TASK STATEMENT
Return only the stretch of the material below that begins with the line containing "fmul (fmul v v) (if" and ends with the line containing "if fle p fHalfPi then fdiv p fHalfPi", exactly; both of those lines belong to it.

RECORDS FOR THIS EXERCISE
-- ==== Sys2Proof/Machine/Oscillator.lean ====
section
/-! DEFINITION. The waveform oscillator (41_oscillator.md): the five waveforms, the phase accumulator, the output sample, and the host
transactions on WAVEFORM, FREQ, CUR_FREQ and PHASE. -/

namespace Sys2Proof.Machine

/-! ### Waveform functions (R131 to R137) -/

/-- `WSine` (R133). -/
def wSine (f : SinFn) (p : F64) : F64 := sinOf f p

/-- `WSineSqAlt` (R134): the sign is +1 above PI, strictly, and -1 up to it. -/
def wSineSqAlt (f : SinFn) (p : F64) : F64 :=
  let v := sinOf f p
  fmul (fmul v v) (if flt fPi p then fOne else fMinusOne)

/-- `WSineCubed` (R135): the square first. -/
def wSineCubed (f : SinFn) (p : F64) : F64 :=
  let v := sinOf f p
  fmul (fmul v v) v

/-- `WTriangle` (R136). -/
def wTriangle (p : F64) : F64 :=
  if fle p fHalfPi then fdiv p fHalfPi
  else if fle p fThreeHalfPi then fsub fTwo (fdiv p fHalfPi)
  else fadd fMinusFour (fdiv p fHalfPi)

/-- `WSquare` (R137). -/
def wSquare (p : F64) : F64 := if flt p fPi then fMinusOne else fOne

/-- `Wave(k, p)` (R132), with SIN as an argument (R131). -/
def wave (f : SinFn) (k : Waveform) (p : F64) : F64 :=
  match k with
  | .sine => wSine f p
  | .sineSquaredAlt => wSineSqAlt f p
  | .sineCubed => wSineCubed f p
  | .triangle => wTriangle p
  | .square => wSquare p

/-! ### Phase accumulator (R138 to R141) -/

/-- The phase increment of R138: `(TWO_PI *. f) /. fs`. -/
def phaseIncrement (f rate : F64) : F64 := fdiv (fmul fTwoPi f) rate

/-- `PhaseDelta()` (R138). -/
def phaseDelta (s : State) : State :=
  { s with synth.dphi := phaseIncrement s.synth.curF s.cfg.sampleRate }

/-- The wrap of R139: at TWO_PI or above, one subtraction. -/
def wrapPhase (p : F64) : F64 := if fle fTwoPi p then fsub p fTwoPi else p

/-- `PhaseAdvance()` (R139). -/
def phaseAdvance (s : State) : State :=
  { s with synth.phase := wrapPhase (fadd s.synth.phase s.synth.dphi) }

/-- `OscOut()` (R140). -/
def oscOut (s : State) : F64 := fmul (wave s.params.sin s.cfg.waveform s.synth.phase) s.synth.curV

/-- `ContinuousStep()` (R141). -/
def continuousStep (s : State) : State := { s with synth.curF := s.live.freq }

/-! ### Host transactions -/

/-- RD.WAVEFORM (R143). -/
def execRdWaveform (s : State) : Result := .next (acceptRead s.cfg.waveform.code s)

/-- WR.WAVEFORM (R144): BUSY while running, RESERVED_VALUE for a code above 4. -/
def execWrWaveform (d : Word64) (s : State) : Result :=
  .next (unlessBusy 0x0A#8 s (ifListed (Waveform.ofCode? d) 0x0A#8 s fun k => accept { s with cfg.waveform := k }))

/-- RD.FREQ (R145). -/
def execRdFreq (s : State) : Result := .next (acceptRead s.live.freq s)

/-- WR.FREQ (R146): RANGE outside [0.0, flim]. -/
def execWrFreq (d : Word64) (s : State) : Result :=
  .next (ifInRange (legalFreq s d) 0x10#8 s (accept { s with live.freq := d }))

/-- RD.CUR_FREQ (R147). -/
def execRdCurFreq (s : State) : Result := .next (acceptRead s.synth.curF s)

/-- RD.PHASE (R148). -/
def execRdPhase (s : State) : Result := .next (acceptRead s.synth.phase s)

end Sys2Proof.Machine
end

SOLUTION
  fmul (fmul v v) (if flt fPi p then fOne else fMinusOne)

/-- `WSineCubed` (R135): the square first. -/
def wSineCubed (f : SinFn) (p : F64) : F64 :=
  let v := sinOf f p
  fmul (fmul v v) v

/-- `WTriangle` (R136). -/
def wTriangle (p : F64) : F64 :=
  if fle p fHalfPi then fdiv p fHalfPi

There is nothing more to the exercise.